§ TASK DESCRIPTION:
Every line below between the line holding "simp only [List.mem_cons, exists_eq_or_imp]" and the line holding "have e := ih (s.markTally p)", inclusive, should be repeated exactly, and all other lines omitted.

§ Stored data:
* * * * *
-- ==== Sys2Proof/Laws/Carrying.lean ====
section
/-! SUPPORT. What a slot command carried out leaves, beside what Laws/Commands says: reports and the parts of the state
they leave alone, the parameters read, and the rows of commands done or begun as operations that commute with the path. -/

namespace Sys2Proof.Machine

/-! Reports leave `corr`. -/

theorem corr_markIf (s : State) (b : Bool) (i : Nat) : (s.markIf b i).corr = s.corr := by
  unfold State.markIf; split <;> rfl

theorem corr_place (s : State) (d : Draft) : (s.place d).corr = s.corr := by unfold State.place; split <;> rfl

theorem corr_attempt (s : State) (d : Draft) : (s.attempt d).1.corr = s.corr := by
  have h1 : s.countLost.corr = s.corr := corr_markIf _ _ _
  unfold State.attempt
  split
  · rfl
  · split
    · exact h1
    · split
      · exact corr_place s d
      · split
        · exact (corr_place _ _).trans h1
        · exact h1

theorem corr_afterSync (s : State) (f : SyncFlags) : (s.afterSync f).corr = s.corr := by
  obtain ⟨v, e1, e2, _⟩ := afterSync_eq s f
  rw [e1, e2]

theorem corr_makeSync (s : State) (f : SyncFlags) (o : Origin) : (s.makeSync f o).1.corr = s.corr := by
  unfold State.makeSync
  dsimp only
  split
  · exact (corr_afterSync _ _).trans (corr_attempt _ _)
  · exact corr_attempt _ _

theorem corr_makeReport (s : State) (d : Draft) : (s.makeReport d).corr = s.corr := by
  unfold State.makeReport
  dsimp only
  split
  · unfold State.cadence
    split
    · exact (corr_makeSync _ _ _).trans (corr_attempt _ _)
    · exact corr_attempt _ _
  · exact corr_attempt _ _

theorem corr_reportDone (s : State) (b : List Byte) (k : Kind) (c : Code) (n : Nat) :
    (s.reportDone b k c n).corr = s.corr := by
  unfold State.reportDone
  split
  · rfl
  · split
    · exact corr_makeReport _ _
    · rfl

/-! Reports leave `cmd`. -/

theorem cmd_markIf (s : State) (b : Bool) (i : Nat) : (s.markIf b i).cmd = s.cmd := by
  unfold State.markIf; split <;> rfl

theorem cmd_place (s : State) (d : Draft) : (s.place d).cmd = s.cmd := by unfold State.place; split <;> rfl

theorem cmd_attempt (s : State) (d : Draft) : (s.attempt d).1.cmd = s.cmd := by
  have h1 : s.countLost.cmd = s.cmd := cmd_markIf _ _ _
  unfold State.attempt
  split
  · rfl
  · split
    · exact h1
    · split
      · exact cmd_place s d
      · split
        · exact (cmd_place _ _).trans h1
        · exact h1

theorem cmd_afterSync (s : State) (f : SyncFlags) : (s.afterSync f).cmd = s.cmd := by
  obtain ⟨v, e1, e2, _⟩ := afterSync_eq s f
  rw [e1, e2]

theorem cmd_makeSync (s : State) (f : SyncFlags) (o : Origin) : (s.makeSync f o).1.cmd = s.cmd := by
  unfold State.makeSync
  dsimp only
  split
  · exact (cmd_afterSync _ _).trans (cmd_attempt _ _)
  · exact cmd_attempt _ _

theorem cmd_makeReport (s : State) (d : Draft) : (s.makeReport d).cmd = s.cmd := by
  unfold State.makeReport
  dsimp only
  split
  · unfold State.cadence
    split
    · exact (cmd_makeSync _ _ _).trans (cmd_attempt _ _)
    · exact cmd_attempt _ _
  · exact cmd_attempt _ _

theorem cmd_reportDone (s : State) (b : List Byte) (k : Kind) (c : Code) (n : Nat) :
    (s.reportDone b k c n).cmd = s.cmd := by
  unfold State.reportDone
  split
  · rfl
  · split
    · exact cmd_makeReport _ _
    · rfl

theorem corr_watch (s : State) (m : Trigger → Bool) : (s.watch m).corr = s.corr := by
  unfold State.watch
  split
  · rfl
  · split
    · unfold State.fallDue
      split
      · rfl
      · split <;> rfl
    · rfl

theorem stormIn_stormChange (s : State) (b : Bool) (o : Origin) : (s.stormChange b o).corr.stormIn = b := by
  unfold State.stormChange
  rw [corr_watch]
  have h1 : (s.putStorm b).corr.stormIn = b := by
    unfold State.putStorm; split
    · next h => exact h
    · rfl
  have h2 : ∀ u : State, (u.reportStorm b o).corr.stormIn = u.corr.stormIn := by
    intro u
    unfold State.reportStorm
    split
    · rw [corr_makeReport]
    · split
      · rw [corr_makeReport]
        unfold State.putStormArmed; split <;> rfl
      · rfl
  rw [h2, h1]

/-! Marks and parameters. -/

theorem insertIndex_idem (i : Nat) (l : List Nat) : insertIndex i (insertIndex i l) = insertIndex i l := by
  induction l with
  | nil => simp [insertIndex]
  | cons j l ih =>
    by_cases h1 : i < j
    · simp [insertIndex, h1]
    · by_cases h2 : i = j
      · subst h2; simp [insertIndex]
      · simp only [insertIndex, if_neg h1, if_neg h2, ih]

theorem inRange_iff (lo hi v : Nat) : inRange lo hi v = true ↔ lo ≤ v ∧ v ≤ hi := by
  unfold inRange; simp

theorem reporting_settings (b : List Byte) (c : Settings) (h : setReportingOk b = true) :
   ((slotStormMode b).getD c.stormMode = if byteAt b 10 = 1 then .single else .every) ∧
   ((slotBrownoutMode b).getD c.brownoutMode = if byteAt b 11 = 0 then .none else if byteAt b 11 = 1 then .single else .every) ∧
   ((slotOffReports b).getD c.offReports = (byteAt b 12 == 1)) := by
  unfold setReportingOk slotStormMode slotBrownoutMode slotOffReports at h
  unfold slotStormMode slotBrownoutMode slotOffReports
  generalize byteAt b 10 = x at *
  generalize byteAt b 11 = y at *
  generalize byteAt b 12 = z at *
  rw [Bool.and_eq_true, Bool.and_eq_true] at h
  obtain ⟨⟨h1, h2⟩, h3⟩ := h
  refine ⟨?_, ?_, ?_⟩
  · split at h1 <;> simp at h1 <;> rfl
  · split at h2 <;> simp at h2 <;> rfl
  · split at h3 <;> simp at h3 <;> rfl

theorem slotTerminal_eq {b : List Byte} {n : Fin 1024} (h : n.val = leAt b 10 2) : slotTerminal b = n := by
  unfold slotTerminal
  apply Fin.ext
  rw [← h]
  exact Nat.mod_eq_of_lt n.isLt

theorem meets_iff (a b c d : Nat) : rangesOverlap a b c d = true ↔ a < c + d ∧ c < a + b := by
  unfold rangesOverlap; simp

theorem taken_iff (s : State) (a : Anchor) (p : Fin 16) (x : Ring) (ha : s.ctl.anchor = some a) :
   (s.takenAreas p).any (fun q => rangesOverlap x.area.1 x.area.2 q.1 q.2) = true ↔
    ((∃ q y, q ≠ p ∧ s.ring q = some y ∧ (x.base.toNat < y.base.toNat + 16 * y.slots ∧ y.base.toNat < x.base.toNat + 16 * x.slots)) ∨
        (∃ area ∈ a.areas, x.base.toNat < area.1 + area.2 ∧ area.1 < x.base.toNat + 16 * x.slots) ∨ 
        (x.base.toNat < s.ctl.anchorAddr.toNat + 64 ∧ s.ctl.anchorAddr.toNat < x.base.toNat + 16 * x.slots)) := by
  unfold State.takenAreas
  rw [ha]
  simp only [List.any_append, Bool.or_eq_true, List.any_eq_true, meets_iff, or_assoc]
  refine or_congr ?_ (or_congr Iff.rfl ?_)
  · constructor
    · rintro ⟨z, hz, h⟩
      rw [List.mem_filterMap] at hz
      obtain ⟨q, hq, e⟩ := hz
      rw [List.mem_filter] at hq
      cases hy : s.ring q with
      | none => rw [hy] at e; cases e
      | some y =>
        rw [hy] at e
        cases e
        exact ⟨q, y, by simpa using hq.2, hy, h⟩
    · rintro ⟨q, y, hq, hy, h⟩
      refine ⟨y.area, ?_, h⟩
      rw [List.mem_filterMap]
      exact ⟨q, List.mem_filter.mpr ⟨List.mem_finRange q, by simpa using hq⟩, by rw [hy]; rfl⟩
  · simp
    rfl

theorem slotRing_eq {m : Mode} {b : List Byte} (h : paramsOk .setIntake m b = true) :
   slotRing b = (Ring.mk (BitVec.ofNat 40 (leAt b 11 5)) (leAt b 16 2) (Fin.ofNat 32 (byteAt b 18))
      (if byteAt b 19 = 1 then .observe else .claim)) := by
  have h2 : setIntakeOk b = true := h
  unfold setIntakeOk at h2
  have h3 : (intakeTreatment b).isSome = true := by
    simp only [Bool.and_eq_true] at h2; exact h2.1.2
  unfold slotRing intakeBase intakeSlots
  unfold intakeTreatment at h3 ⊢
  generalize byteAt b 19 = x at h3 ⊢
  split at h3 <;> simp at h3 <;> rfl

theorem progress_of {s : State} {addr : Addr} {e : InProgress} (h : s.progress addr = some e) : s.progressSlot addr = e.slot := by
  unfold State.progressSlot; rw [h]

theorem putMode_ne {s : State} {m : Mode} (h : s.ctl.mode ≠ m) : s.putMode m = { s with ctl := { s.ctl with mode := m } }.mark 1280 := by
  unfold State.putMode
  rw [if_neg h]; rfl

theorem mem_foldl_markTally (l : List (Fin 16)) (s : State) (i : Nat) :
    i ∈ (l.foldl State.markTally s).mirror.dirty ↔ i ∈ s.mirror.dirty ∨ ∃ p ∈ l, i = 1264 + p.val := by
  induction l generalizing s with
  | nil => simp
  | cons p l ih =>
    rw [List.foldl_cons, ih, show (i ∈ (s.markTally p).mirror.dirty ↔ i = 1264 + p.val ∨ i ∈ s.mirror.dirty) from mem_insertIndex]
    simp only [List.mem_cons, exists_eq_or_imp]
    rw [or_comm (a := i = 1264 + p.val), or_assoc]

theorem foldl_markTally_eq (l : List (Fin 16)) (s : State) :
    l.foldl State.markTally s = { s with mirror := { s.mirror with dirty := (l.foldl State.markTally s).mirror.dirty } } := by
  induction l generalizing s with
  | nil => rfl
  | cons p l ih =>
    rw [List.foldl_cons]
    have e := ih (s.markTally p)
    generalize l.foldl State.markTally (s.markTally p) = w at *
    rw [e]; rfl

/-! Completions. -/

/-- The completion report leaves the in-progress list, so the final write-back and the end of BUSY are as said. -/
theorem finish_eq {s : State} {addr : Addr} {e : InProgress} (h : s.progress addr = some e) (st : SlotState) (c : Code)
    (n : Nat) :
    (s.finalWriteBack addr st c n).leaveBusy = (let v := s.enqueue (.writeBack addr (writeBackBytes e.slot st c e.overwritten n))
      { v with cmd := { v.cmd with unit := if v.cmd.due = [] then .idle else .actions,
                                   inProgress := v.cmd.inProgress.filter (fun x => x.addr != addr) } }) := by
  unfold State.finalWriteBack
  rw [h]
  unfold State.leaveBusy State.writeBack State.endProgress State.setUnit
  dsimp only
  cases hd : s.cmd.due with
  | nil => simp [State.enqueue, hd]
  | cons a l => simp [State.enqueue, hd]

theorem progress_reportDone (s : State) (b : List Byte) (k : Kind) (c : Code) (n : Nat) (addr : Addr) :
    (s.reportDone b k c n).progress addr = s.progress addr := by
  unfold State.progress; rw [cmd_reportDone]

/-! Rows. -/

theorem putRing_withPath (s : State) (p : Path) (n : Fin 16) (x : Option Ring) :
    (s.withPath p).putRing n x = (s.putRing n x).withPath p := by
  unfold State.putRing
  rw [ring_withPath]
  split
  · rfl
  · exact markTally_withPath { s with intake := { s.intake with rings := s.intake.rings.set n.val x } } p n

theorem putRing_path (s : State) (n : Fin 16) (x : Option Ring) : (s.putRing n x).path = s.path :=
  path_of_commutes (f := fun s => s.putRing n x) (putRing_withPath s s.path n x)

theorem zeroTallies_withPath (s : State) (p : Path) : (s.withPath p).zeroTallies = s.zeroTallies.withPath p := by
  unfold State.zeroTallies
  exact foldl_withPath p State.markTally (fun s a => markTally_withPath s p a) (List.finRange 16)
    { s with intake := { s.intake with tallies := Vector.replicate 16 Tally.zero } }

/-- A NOW command done by operations that commute with the path: the row's next state. -/
theorem now_done {s : State} {tag : Tag} {r : Request} {f : StepFor} {k : Kind} (h : s.NowWrite tag r f k) {u : State}
    {data : Nat} (hc : ∀ p, carryOf k (s.withPath p) r.bytes r.addr (commandOrigin .command r.bytes) = (u.withPath p, .done data))
    (hu : u.path = s.path) :
    ∃ t, exec (slotRow tag k) s = .next t ∧
      Took t (u.enqueue (.writeBack r.addr (writeBackBytes r.bytes .done .done false data))) tag r :=
  exec_now_done h (hc (s.popLane tag).path) hu

/-- A NOW command begun by operations that commute with the path: the row's next state. -/
theorem began {s : State} {tag : Tag} {r : Request} {f : StepFor} {k : Kind} (h : s.NowWrite tag r f k) {u : State}
    (hc : ∀ p, carryOf k (s.withPath p) r.bytes r.addr (commandOrigin .command r.bytes) = (u.withPath p, .begun))
    (hu : u.path = s.path) : ∃ t, exec (slotRow tag k) s = .next t ∧ Took t u tag r :=
  exec_now_begun h (hc (s.popLane tag).path) hu

end Sys2Proof.Machine
end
* * * * *
§ EXERCISE RESPONSE:
    simp only [List.mem_cons, exists_eq_or_imp]
    rw [or_comm (a := i = 1264 + p.val), or_assoc]

theorem foldl_markTally_eq (l : List (Fin 16)) (s : State) :
    l.foldl State.markTally s = { s with mirror := { s.mirror with dirty := (l.foldl State.markTally s).mirror.dirty } } := by
  induction l generalizing s with
  | nil => rfl
  | cons p l ih =>
    rw [List.foldl_cons]
    have e := ih (s.markTally p)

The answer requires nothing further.